Saved entries:
******************************
-- ==== Sys2Proof/Machine/LoadStore.lean ====
section
/-! DEFINITION. The meanings of 45_load_store.md (R210 to R225). -/

namespace Sys2Proof.Machine

/-- How a data access of a width at an address goes ahead (20_memory.md R77). -/
inductive AccessKind where
  /-- Naturally aligned: through the bus primitives. -/
  | aligned
  /-- Misaligned under policy address-error. -/
  | addressError
  /-- Misaligned under policy bytewise: raw, inside the resolved store. -/
  | bytewise
  /-- No meaning. -/
  | stop (r : Refusal)
  deriving DecidableEq, Repr

/-- A misaligned access under policy bytewise stays inside its store (R77). -/
def State.fitsStore (s : State) (a : Word) (w : Width) : Bool :=
  match s.resolve a with
  | none => true
  | some (st, off) => decide (off + widthBytes w ≤ st.size)

def State.accessKind (s : State) (a : Word) (w : Width) : AccessKind :=
  if alignedFor w a then .aligned
  else match s.params.misaligned with
    | .refuse => .stop .misalignedAccess
    | .addressError => .addressError
    | .bytewise => if s.fitsStore a w then .bytewise else .stop .accessPastStore

/-- A load of width `w` whose bytes `ext` turns into the register's value (R210, R211). A load that takes an address error is not
skipped: the trap entry lies between it and the instruction at the target (70_reset_and_hazards.md R360; log 10). -/
def State.loadInto (s : State) (base rt : Reg) (offset : Half) (w : Width) (ext : Word → Word) :
    Host.Outcome State Fault Refusal :=
  let a := s.effAddr base offset
  match s.accessKind a w, s.lineageSkips rt false with
  | .addressError, _ => .next (s.raiseAddress .adEL a)
  | _, true => .next s
  | .aligned, false => .next ((s.memRead a w).2.finishLoad rt (ext (s.memRead a w).1) false)
  | .bytewise, false => .next (s.finishLoad rt (ext (s.rawRead a w)) false)
  | .stop r, false => .refused r

/-- LWL and LWR (R217, R218): one aligned word, merged into the old register. -/
def State.loadMerge (s : State) (base rt : Reg) (offset : Half) (merge : Nat → Word → Word → Word) :
    Host.Outcome State Fault Refusal :=
  if s.lineageSkips rt true then .next s
  else
    let a := s.effAddr base offset
    let r := s.memRead (alignDown a) .word
    .next (r.2.finishLoad rt (merge (lowBits a) (s.readReg rt) r.1) true)

/-- A store of width `w` (R220). -/
def State.storeFrom (s : State) (base rt : Reg) (offset : Half) (w : Width) : Host.Outcome State Fault Refusal :=
  let a := s.effAddr base offset
  match s.accessKind a w with
  | .aligned => .next (s.memWrite a w (s.readReg rt))
  | .addressError => .next (s.raiseAddress .adES a)
  | .bytewise => .next (s.rawWrite a w (s.readReg rt))
  | .stop r => .refused r

/-- SWL and SWR (R224, R225): a read and a write of the whole aligned word through the bus. -/
def State.storeMerge (s : State) (base rt : Reg) (offset : Half) (merge : Nat → Word → Word → Word) :
    Host.Outcome State Fault Refusal :=
  let a := s.effAddr base offset
  let r := s.memRead (alignDown a) .word
  .next (r.2.memWrite (alignDown a) .word (merge (lowBits a) r.1 (s.readReg rt)))

/-- LB (R212). -/
def execLb (base rt : Reg) (offset : Half) (s : State) : Host.Outcome State Fault Refusal :=
  s.loadInto base rt offset .byte (fun v => sext8 (v.setWidth 8))

/-- LBU (R213). -/
def execLbu (base rt : Reg) (offset : Half) (s : State) : Host.Outcome State Fault Refusal :=
  s.loadInto base rt offset .byte (fun v => (v.setWidth 8).setWidth 32)

/-- LH (R214). -/
def execLh (base rt : Reg) (offset : Half) (s : State) : Host.Outcome State Fault Refusal :=
  s.loadInto base rt offset .half (fun v => sext16 (v.setWidth 16))

/-- LHU (R215). -/
def execLhu (base rt : Reg) (offset : Half) (s : State) : Host.Outcome State Fault Refusal :=
  s.loadInto base rt offset .half (fun v => zext16 (v.setWidth 16))

/-- LW (R216). -/
def execLw (base rt : Reg) (offset : Half) (s : State) : Host.Outcome State Fault Refusal :=
  s.loadInto base rt offset .word id

/-- LWL (R217). -/
def execLwl (base rt : Reg) (offset : Half) (s : State) : Host.Outcome State Fault Refusal :=
  s.loadMerge base rt offset lwlMerge

/-- LWR (R218). -/
def execLwr (base rt : Reg) (offset : Half) (s : State) : Host.Outcome State Fault Refusal :=
  s.loadMerge base rt offset lwrMerge

/-- SB (R221). -/
def execSb (base rt : Reg) (offset : Half) (s : State) : Host.Outcome State Fault Refusal := s.storeFrom base rt offset .byte

/-- SH (R222). -/
def execSh (base rt : Reg) (offset : Half) (s : State) : Host.Outcome State Fault Refusal := s.storeFrom base rt offset .half

/-- SW (R223). -/
def execSw (base rt : Reg) (offset : Half) (s : State) : Host.Outcome State Fault Refusal := s.storeFrom base rt offset .word

/-- SWL (R224). -/
def execSwl (base rt : Reg) (offset : Half) (s : State) : Host.Outcome State Fault Refusal :=
  s.storeMerge base rt offset swlMerge

/-- SWR (R225). -/
def execSwr (base rt : Reg) (offset : Half) (s : State) : Host.Outcome State Fault Refusal :=
  s.storeMerge base rt offset swrMerge

end Sys2Proof.Machine
end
******************************
Exercise details —
Across the records, count the lines holding the string "raiseAddress". Give the number and stop.

Response area —
2